Mesa lives at https://gitlab.freedesktop.org/mesa/mesa
Vulkan-Loader lives at https://github.com/KhronosGroup/Vulkan-Loader

The basic process

Mostly, you will have to read and understand what Linux is doing, and reimplement it. Lots of staring at source code, dynamic debugging with a debugger + editing the src to add prints and dumping command buffers, disassemblies of shader machine code, etc.

The general architecture of Linux Graphics

The path of a Vulkan call goes the Vulkan Loader -> UMD (User Mode Driver) -> KMD (Kernel Mode Driver). The UMD is Mesa, the kmds live in the kernel tree. Both the UMD and KMD are called drivers, and you gotta tell from context which one is meant. "Vulkan driver" refers to the UMD, whereas "device driver" will usually refer to the KMD.

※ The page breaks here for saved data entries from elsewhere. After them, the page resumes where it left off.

-- ==== Sys2Proof/Syntax.lean ====
section
/-! DEFINITION. The instructions: the six commands of spec/30_encoding.md R91, one constructor per row of
spec/opcode_table.json. No command has an operand field (R90, R92): its operands are the parameter registers latched at
acceptance and the engine's arrays. -/

namespace Sys2Proof

inductive Instr where
  /-- R120: no operation. -/
  | nop
  /-- R130: count the byte frequencies of a buffer. -/
  | fcount
  /-- R140: build the Huffman tree from the frequency table. -/
  | build
  /-- R160: derive the code table from the resident tree. -/
  | gencode
  /-- R170: pack the codes of a buffer into a bitstream. -/
  | encode
  /-- R190: decode a bitstream by walking the resident tree. -/
  | decode
  deriving DecidableEq, Repr

end Sys2Proof
end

So, with Vulkan, first, vulkan-loader by Khronos provides the libvulkan.so library, and implements ICDs and whatnot. vulkan-loader has an ABI that Vulkan drivers have to comply with, implemented by Mesa's common Vulkan driver framework. Most of the vulkan common code lives in src/vulkan, with the individual drivers living in a vendor subdir, such as src/intel/vulkan for anv, src/intel/vulkan_hasvk for hasvk (essentially a divergent copy of anv before support for pre-gen9 GPUs was dropped, so the filenames are a bit confusing).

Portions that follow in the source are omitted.